Alison: That’s a long list man. I am curious to know how you collect all this information from the source environment.
Vasumat: That’s a valid question indeed. I understand collecting this data from Data stores and file systems. But I got the same doubt when the first time we needed to assess the infrastructure as part of cloud migration. Now I learned it and here is the approach:
• Perform IT infrastructure audits to identify all assets (software, hardware, upgrades, maintenance, etc.) associated with our organization.
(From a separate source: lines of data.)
-- ==== Sys2Proof/Laws/Table.lean ====
section
/-! SUPPORT. Sparse tables: what is read after a write, a change or a removal, and the accessors of the state after an update. -/

namespace Sys2Proof.Machine

@[simp] theorem kget_kput_same {α : Type} (m : KMap α) (k : Nat) (v : α) : kget (kput m k v) k = some v := by
  induction m with
  | nil => simp [kput, kget]
  | cons e t ih =>
    obtain ⟨k', v'⟩ := e
    simp only [kput]
    by_cases h : k' = k
    · simp [h, kget]
    · by_cases h2 : k < k'
      · simp [h, h2, kget]
      · simp [h, h2, kget, ih]

theorem kget_kput_ne {α : Type} (m : KMap α) (k n : Nat) (v : α) (h : n ≠ k) : kget (kput m k v) n = kget m n := by
  induction m with
  | nil => simp [kput, kget, Ne.symm h]
  | cons e t ih =>
    obtain ⟨k', v'⟩ := e
    simp only [kput]
    by_cases h1 : k' = k
    · subst h1; simp [kget, Ne.symm h]
    · by_cases h2 : k < k'
      · simp [h1, h2, kget, Ne.symm h]
      · simp [h1, h2, kget, ih]

@[simp] theorem kgetD_kput_same {α : Type} (m : KMap α) (k : Nat) (v d : α) : kgetD (kput m k v) k d = v := by simp [kgetD]

theorem kgetD_kput_ne {α : Type} (m : KMap α) (k n : Nat) (v d : α) (h : n ≠ k) : kgetD (kput m k v) n d = kgetD m n d := by
  simp [kgetD, kget_kput_ne m k n v h]

theorem kget_kdel_ne {α : Type} (m : KMap α) (k n : Nat) (h : n ≠ k) : kget (kdel m k) n = kget m n := by
  induction m with
  | nil => rfl
  | cons e t ih =>
    obtain ⟨k', v'⟩ := e
    simp only [kdel, List.filter_cons] at ih ⊢
    by_cases h1 : k' = k
    · subst h1; simp [kget, Ne.symm h, ih]
    · simp [h1, kget, ih]

theorem kget_kdel_same {α : Type} (m : KMap α) (k : Nat) : kget (kdel m k) k = none := by
  induction m with
  | nil => rfl
  | cons e t ih =>
    obtain ⟨k', v'⟩ := e
    simp only [kdel, List.filter_cons] at ih ⊢
    by_cases h1 : k' = k
    · subst h1; simp [ih]
    · simp [h1, kget, ih]

theorem kget_kmod_ne {α : Type} (m : KMap α) (k n : Nat) (f : α → α) (h : n ≠ k) : kget (kmod m k f) n = kget m n := by
  unfold kmod; split
  · exact kget_kput_ne m k n _ h
  · rfl

theorem kget_kmod_same {α : Type} (m : KMap α) (k : Nat) (f : α → α) : kget (kmod m k f) k = (kget m k).map f := by
  unfold kmod; split <;> simp_all

/-- A table in canonical form reads the default where an entry is set to it. -/
@[simp] theorem kgetD_kputD_same {α : Type} [DecidableEq α] (m : KMap α) (k : Nat) (d v : α) : kgetD (kputD m k d v) k d = v := by
  unfold kputD; split
  · simp [kgetD, kget_kdel_same, *]
  · simp

theorem kgetD_kputD_ne {α : Type} [DecidableEq α] (m : KMap α) (k n : Nat) (d v : α) (h : n ≠ k) :
    kgetD (kputD m k d v) n d = kgetD m n d := by
  unfold kputD; split
  · simp [kgetD, kget_kdel_ne m k n h]
  · exact kgetD_kput_ne m k n v d h

@[simp] theorem State.thr_modThr_same (s : State) (k : Nat) (f : Thread → Thread) : (s.modThr k f).thr k = f (s.thr k) := by
  simp [State.thr, State.modThr]

theorem State.thr_modThr_ne (s : State) (k n : Nat) (f : Thread → Thread) (h : n ≠ k) : (s.modThr k f).thr n = s.thr n := by
  simp [State.thr, State.modThr, kgetD_kput_ne _ _ _ _ _ h]

@[simp] theorem State.pair_modPair_same (s : State) (k : Nat) (f : Pair → Pair) : (s.modPair k f).pair k = f (s.pair k) := by
  simp [State.pair, State.modPair]

theorem State.pair_modPair_ne (s : State) (k n : Nat) (f : Pair → Pair) (h : n ≠ k) : (s.modPair k f).pair n = s.pair n := by
  simp [State.pair, State.modPair, kgetD_kput_ne _ _ _ _ _ h]

@[simp] theorem State.core_modCore_same (s : State) (k : Nat) (f : Core → Core) : (s.modCore k f).core k = f (s.core k) := by
  simp [State.core, State.modCore]

theorem State.core_modCore_ne (s : State) (k n : Nat) (f : Core → Core) (h : n ≠ k) : (s.modCore k f).core n = s.core n := by
  simp [State.core, State.modCore, kgetD_kput_ne _ _ _ _ _ h]

theorem State.grp_modGrp_ne (s : State) (k n : Nat) (f : Group → Group) (h : n ≠ k) : (s.modGrp k f).grp n = s.grp n := by
  simp [State.grp, State.modGrp, kgetD, kget_kmod_ne _ _ _ _ h]

theorem State.grp_modGrp_same (s : State) (k : Nat) (f : Group → Group) (h : (kget s.groups k).isSome) :
    (s.modGrp k f).grp k = f (s.grp k) := by
  obtain ⟨g, hg⟩ := Option.isSome_iff_exists.mp h
  simp [State.grp, State.modGrp, kgetD, kget_kmod_same, hg]

theorem State.team_modTeam_ne (s : State) (k n : Nat) (f : Team → Team) (h : n ≠ k) : (s.modTeam k f).team n = s.team n := by
  simp [State.team, State.modTeam, kgetD, kget_kmod_ne _ _ _ _ h]

theorem State.team_modTeam_same (s : State) (k : Nat) (f : Team → Team) (h : (kget s.teams k).isSome) :
    (s.modTeam k f).team k = f (s.team k) := by
  obtain ⟨g, hg⟩ := Option.isSome_iff_exists.mp h
  simp [State.team, State.modTeam, kgetD, kget_kmod_same, hg]

end Sys2Proof.Machine
end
• We also need more granular details at the application level. Any enterprise application has the architecture diagram that we call “Detailed AS IS Architecture”. Architecture diagrams can give us the maximum information on all assets, resources, and integrations involved in that application. If in case, there is no architecture available for some reason then it takes some additional time and effort to prepare an AS IS Architecture Diagram.
• Along with AS-IS architectures, we may need to go through the existing application inventories, repositories, documentation, etc.
• Also, discussions might require with the technology and business stakeholders, operators, vendors, and counterparts, which include architects, application, database, network, storage, security, audit, BA (Business Analysts), maintenance and deployment teams, etc.
• Assessing Data Platform: Some customers maintain data lineage using custom or native tools. We can easily assess the data platform as Data lineage contains complete information including, the type of data, classification, data movement, integrations, access control, data shares, etc. If there is no lineage then we may need to prepare enterprise data lineage using tools, custom scripts, or by going through data repositories, catalogs, dictionaries, data tags, etc.
.
Alison: Interesting. coming back to the main discussion, we talked about Discovery, shall we talk about the next phase?
Vasumat: Sure, next is the migration planning phase.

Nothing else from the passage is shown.